Problem statement
What lines in this listing contain the string "from"? Report each one by copying it.

Input data

-- ==== Sys2Proof/Machine/TypesHost.lean ====
section
/-! DEFINITION. The state of the Placement Engine, of the Host Queue Engine and of what survives a reset in the Persistence
Array, and the operands of their rows (spec/06, spec/07, spec/08, spec/10). -/

namespace Sys2Proof.Machine

/-! ### Placement (spec/06) -/

/-- A Band Table entry, field by field (R183); VALID is counted from the map itself. `wp` follows the jobs that ended well, `next`
is the first data offset that no job has been entered for, and `holes` are the offsets below `next` whose sectors are fill
(R56). `skips` names the retired tracks that the band's plan passes over since its last reset (R69). OPENREF is counted from what
refers to the band; `snap` marks a MAP band of the snapshot that is being written (R218). -/
structure Band where
  st : Nat
  use : Nat
  p : Nat
  gen : Nat
  role : Nat
  cls : Nat
  mc : Nat
  head : Nat
  zone : Nat
  first : Nat
  dcap : Nat
  wp : Nat
  next : Nat
  holes : List Nat
  peer : Nat
  skips : List Nat
  lastw : Nat
  resets : Nat
  snap : Bool
  deriving DecidableEq, Repr

/-- A written plan as recorded with the PLE (R53): a Stripe of a conventional track, its data and its parity slots,
and its rewrite generation (R47). A reset of its staging band ends it (`live`); its generation is kept for the next
plan of its slots. -/
structure StripeRec where
  mc : Nat
  head : Nat
  track : Nat
  data : List Nat
  par : List Nat
  gen : Nat
  live : Bool
  deriving DecidableEq, Repr

/-- An extent record (R186). An unlisted record is not VALID. -/
structure Extent where
  nsx : Nat
  slba : Nat
  len : Nat
  paddr : Nat
  cls : Nat
  ecnt : Nat
  echo : Nat
  stg : Bool
  ovr : Bool
  anchor : Bool
  deriving DecidableEq, Repr

/-- An Echo Table entry (R188): its two addresses, the two copy states (0 empty, 1 copying, 2 live) and the pin count. A live copy
that is marked for drop (R209, Dropping) has its mark beside the entry: the table's own state 3 is reserved. -/
structure EchoEnt where
  addr0 : Nat
  addr1 : Nat
  st0 : Nat
  st1 : Nat
  pins : Nat
  drop0 : Bool
  drop1 : Bool
  deriving DecidableEq, Repr

/-- A namespace zone: its state as the Zoned Namespace command set codes it (1 empty, 2 implicitly open, 3 explicitly
open, 4 closed, 13 read only, 14 full, 15 offline), the write pointer counted from the zone's first LBA, its binding with
the GEN of each band, and whether overrides cover some of it (R192, R193, R196). -/
structure Zone where
  st : Nat
  wp : Nat
  bands : List Nat
  gens : List Nat
  ovr : Bool
  deriving DecidableEq, Repr

/-- A namespace (R182, R189, R263). `key` numbers its media key; 0 for a namespace that is not encrypted. -/
structure Ns where
  nsid : Nat
  nsx : Nat
  zoned : Bool
  cls : Nat
  key : Nat
  lbaf : Nat
  mset : Nat
  nsze : Nat
  active : Nat
  formatting : Bool
  deriving DecidableEq, Repr

/-- A defect entry of the PDL or the GDL (R64). -/
structure Defect where
  kind : Nat
  mc : Nat
  head : Nat
  track : Nat
  slot : Nat
  run : Nat
  reason : Nat
  deriving DecidableEq, Repr

/-- The Band Map as journaled: everything that replay restores (R182 to R188, R217). LBAs are keyed NSX × 2^36 + LBA,
zones NSX × 2^20 + zone; a namespace index from 1,024 on is a pool of compaction (R213): its zones are groups of bands
that take copied data. `plans` are the recorded written plans (R53); `outHeads` the heads out of new placement, as MC
× 16 + head (R65). `dram` names the LBAs that a record places in DRAM, `lost` the ranges marked lost (R299), `temps`
the ranges of Access Frequency given, newest first, as (key of the first LBA, length, value), `parity` the sums of P1
rows whose parity unit is not yet on media, by `parityKey` (they follow from the rows' data, so they are kept where it
is). -/
structure MapImage where
  nss : List Ns
  extents : List Extent
  zones : List (Nat × Option Zone)
  bands : List (Nat × Option Band)
  echoes : List (Nat × Option EchoEnt)
  dram : List Nat
  lost : List Nat
  pdl : List Defect
  gdl : List Defect
  temps : List (Nat × Nat × Nat)
  parity : List (Nat × Nat)
  epoch : Nat
  plans : List StripeRec
  outHeads : List Nat
  deriving DecidableEq, Repr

Expected answer
/-- A Band Table entry, field by field (R183); VALID is counted from the map itself. `wp` follows the jobs that ended well, `next`
(R56). `skips` names the retired tracks that the band's plan passes over since its last reset (R69). OPENREF is counted from what
open, 4 closed, 13 read only, 14 full, 15 offline), the write pointer counted from the zone's first LBA, its binding with
zones NSX × 2^20 + zone; a namespace index from 1,024 on is a pool of compaction (R213): its zones are groups of bands
rows whose parity unit is not yet on media, by `parityKey` (they follow from the rows' data, so they are kept where it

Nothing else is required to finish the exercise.